Though the Anaconda Plan was not endorsed, some features of it played out in the actual course of the war. President Lincoln officially ordered a blockade of Confederate coasts only weeks after the outbreak of the war. The Union Navy at the time lacked enough ships to make this blockade effective, but it steadily expanded its fleet. The Union ended up advancing on the Mississippi River from both ends, finally clearing it from Confederate control in mid-1863. In 1864, General Ulysses S. Grant implemented an aggressive blockade of Atlantic ports in the Confederacy.

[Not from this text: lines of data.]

-- ==== Sys2Proof/Machine/Ingest.lean ====
section
/-! DEFINITION. Scene ingest: KST datagrams, sessions, update commands, completion, NACK and REPORT payloads, injection
(R132-R153, R163-R165). -/

namespace Sys2Proof.Machine

/-- Session `k`. -/
def State.sess (s : State) (k : Nat) : Session := s.ing.sessions.getD k Session.reset

/-- Replace session `k`. -/
def State.setSess (s : State) (k : Nat) (x : Session) : State :=
  { s with ing := { s.ing with sessions := s.ing.sessions.set k x } }

/-- SOURCE of a session (R164): 0 network, 1 content store, 2 firmware. -/
def State.sessSource (s : State) (k : Nat) : Nat := s.fld (Reg.ingSCtrl k) 3 2

/-- Bytes a datagram takes in the reassembly area. -/
def Dgram.size (d : Dgram) : Nat := 32 + d.payload.length

/-- Bytes in the reassembly area (R140). -/
def State.reasmUsed (s : State) : Nat := (s.ing.sessions.map (fun x => (x.buf.map Dgram.size).sum)).sum

/-- A session's error (R139, R151): the last code and the count, and an error record. -/
def State.sessError (s : State) (k seq code : Nat) : State :=
  let x := s.sess k
  let s := s.setSess k { x with records := if x.records.length < 8 then x.records ++ [(seq, code)] else x.records }
  (s.setFld (Reg.ingSErr k) 15 0 code).addSat (Reg.ingSErr k) 31 16 1

/-- A command error: counted, reported and raised (R139, R165). -/
def State.cmdError (s : State) (k seq code : Nat) : State :=
  let x := s.sess k
  (((s.setSess k { x with repErr := x.repErr + 1 }).sessError k seq code).add (Reg.ingStat 6) 1).raise 0x30000 3

/-- A session's change that waits for space is dropped with the session's commands (R118, R134). -/
def State.dropWaiting (s : State) (k : Nat) : State :=
  if s.scn.waiting = some k then { s with scn := { s.scn with waiting := none } } else s

/-- A session falls back to WAIT_KEY (R134); its buffered datagrams stay (R145). -/
def State.toWaitKey (s : State) (k : Nat) : State :=
  let x := s.sess k
  if x.state = 2 then
    ((s.dropWaiting k).setSess k { x with state := 1, applying := none, opened := none, gapAt := none, nacks := 0 }).raise 0x30000 1
  else s

/-- Open a gap where EXP is missing and a later datagram is buffered; close it otherwise (R140). -/
def State.gapUpdate (s : State) (k : Nat) : State :=
  let x := s.sess k
  let gap := x.state == 2 && !x.buf.any (fun d => d.seq == x.exp) && x.buf.any (fun d => decide (x.exp < d.seq))
  if gap then (match x.gapAt with | some _ => s | none => s.setSess k { x with gapAt := some s.now, nacks := 0 })
  else s.setSess k { x with gapAt := none, nacks := 0 }

/-- Put a datagram into a session's buffer, by rising SEQ. -/
def insertDgram (d : Dgram) : List Dgram → List Dgram
  | [] => [d]
  | e :: es => if d.seq < e.seq then d :: e :: es else e :: insertDgram d es

/-- Buffer a datagram, unless the reassembly area is full (R140). -/
def State.bufferDgram (s : State) (k : Nat) (d : Dgram) : State :=
  if s.fld Reg.ingReasmSize 11 0 * 2 ^ 20 < s.reasmUsed + d.size then s.raise 0x30000 4
  else
    let x := s.sess k
    (s.setSess k { x with buf := insertDgram d x.buf }).gapUpdate k

/-- The first key datagram buffered (R145). -/
def Session.firstKey (x : Session) : Option Dgram := x.buf.find? (fun d => d.isKey)

/-- Order an authenticated datagram into its session (R140, R145). -/
def State.orderDgram (s : State) (k : Nat) (d : Dgram) : State :=
  let x := s.sess k
  let dup := fun (s : State) =>
    let x := s.sess k
    s.setSess k { x with repDup := x.repDup + 1 }
  if x.buf.any (fun e => e.seq == d.seq) then dup (s.add (Reg.ingStat 3) 1)
  else if x.state = 2 then
    if d.seq < x.exp then dup (s.add (Reg.ingStat 3) 1)
    else if x.exp + 4095 < d.seq then dup (s.add (Reg.ingStat 4) 1)
    else s.bufferDgram k d
  else if d.isKey then s.bufferDgram k d
  else match x.firstKey with
    | some key =>
      if d.seq ≤ key.seq then dup (s.add (Reg.ingStat 3) 1)
      else if key.seq + 4096 < d.seq then dup (s.add (Reg.ingStat 4) 1)
      else s.bufferDgram k d
    | none => s

/-- The nonce of a datagram (R136). -/
def kstNonce (salt : List Byte) (dir stream seq : Nat) : List Byte :=
  salt ++ [BitVec.ofNat 8 dir, BitVec.ofNat 8 stream] ++ beBytes 6 seq

/-- What a sealed payload opens to, of its own length; `none` where its tag does not verify (R136, R137). -/
def gcmOpen (key : BitVec 128) (nonce head payload tag : List Byte) : Option (List Byte) :=
  if gcmTag key nonce head payload = tag then some (gcmCrypt key nonce payload) else none

/-- A discarded datagram that fails a check before AUTH (R137). -/
def State.kstHeaderFail (s : State) : State := s.add (Reg.ingStat 1) 1

/-- A datagram that has passed every check of R137; `adj` is what a replay adds to FRAME and SEQ (R421). -/
def State.kstAccept (s : State) (k : Nat) (reply : Option Reply) (adj : Int × Int) (bytes payload : List Byte) : State :=
  let x := s.sess k
  let s := s.setSess k { x with repRx := x.repRx + 1, reply := if reply.isSome then reply else x.reply }
  s.orderDgram k
    { seq := ((beNat (slice bytes 8 6) : Int) + adj.2).toNat, frame := ((beNat (slice bytes 16 8) : Int) + adj.1).toNat, base := beNat (slice bytes 24 8),
      isKey := bitOf (beNat (slice bytes 5 1)) 0, count := beNat (slice bytes 14 2), payload := payload }

/-- A datagram arrives at ingest (R137): `src` is the path it came by (0 network, 1 content store, 2 firmware), `inj`
the session an injection names, `reply` where a network datagram came from; with `stale` it was opened under a key that has since been
replaced, so that its tag does not verify (R371). With ING_CTRL.EN 0 every session counts as CLOSED (R164). -/
def State.kstArrive (s : State) (src : Nat) (inj : Option Nat) (reply : Option Reply) (adj : Int × Int)
    (bytes : List Byte) (stale : Bool := false) : State :=
  if !s.domOn 14 then s
  else
    let s := s.add (Reg.ingStat 0) 1
    let stream := beNat (slice bytes 4 1)
    let flags := beNat (slice bytes 5 1)
    let len := beNat (slice bytes 6 2)
    let x := s.sess stream
    let dec := s.flag (Reg.ingSCtrl stream) 4
    let slot := flags / 2 % 2
    let key := x.keys.getD slot KeySlot.reset
    if bytes.length < 32 ∨ beNat (slice bytes 0 2) ≠ 0x4B53 ∨ beNat (slice bytes 2 1) ≠ 1 ∨ beNat (slice bytes 3 1) ≠ 1 then s.kstHeaderFail
    else if 64 ≤ stream then s.kstHeaderFail
    else if 4 ≤ flags then s.kstHeaderFail
    else if len % 4 ≠ 0 ∨ 8904 < len ∨ bytes.length ≠ 32 + len + (if dec then 16 else 0) then s.kstHeaderFail
    else if !s.flag Reg.ingCtrl 0 ∨ x.state = 0 ∨ s.sessSource stream ≠ src ∨ (inj.isSome ∧ inj ≠ some stream) then s.kstHeaderFail
    else if dec && !key.loaded then s.kstHeaderFail
    else if dec then
      match (if stale then none else gcmOpen key.key (kstNonce key.salt 0 stream (beNat (slice bytes 8 6))) (bytes.take 32) (slice bytes 32 len)
          (slice bytes (32 + len) 16)) with
      | some plain => s.kstAccept stream reply adj bytes plain
      | none =>
        (((s.setSess stream { x with repRx := x.repRx + 1, repAuth := x.repAuth + 1 }).sessError stream (beNat (slice bytes 8 6)) 0x309).add
          (Reg.ingStat 2) 1).raise 0x30000 2
    else s.kstAccept stream reply adj bytes (slice bytes 32 len)

/-! ### Applying datagrams -/

/-- The staging version's target. -/
def State.target (s : State) : Option Nat := s.scn.staging.map (fun v => v.tag)

/-- Start applying a datagram; one without commands is over at once, unless bytes are left (R138, R144). -/
def State.startApplying (s : State) (k : Nat) (d : Dgram) : State :=
  let x := s.sess k
  let s := (s.setSess k { x with lastFrame := d.frame }).add (Reg.ingSRx k) 1
  let s := s.wr (Reg.ingSFrameLo k) (d.frame % 2 ^ 32)
  let x := s.sess k
  if d.count = 0 then (if d.payload = [] then s else (s.cmdError k d.seq 0x308).toWaitKey k)
  else s.setSess k { x with applying := some { seq := d.seq, frame := d.frame, left := d.count, payload := d.payload } }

Nearly 150 years since the conclusion of the Civil War, there has been no consensus among historians on the merit of the Anaconda Plan. The war did not turn out to be the bloodless affair that Scott originally proposed, though it is impossible to know what would have happened had his plan been implemented from the start. A majority of historians hold that Union operations in the Western Theater are at least as important to the outcome of the war as those in the East. Campaigns in the West before the successful taking of Vicksburg, Mississippi would suggest that a Union presence in the West—a key feature of the Anaconda Plan—was important for Union victory. The effectiveness of the coastal blockade, however, remains controversial.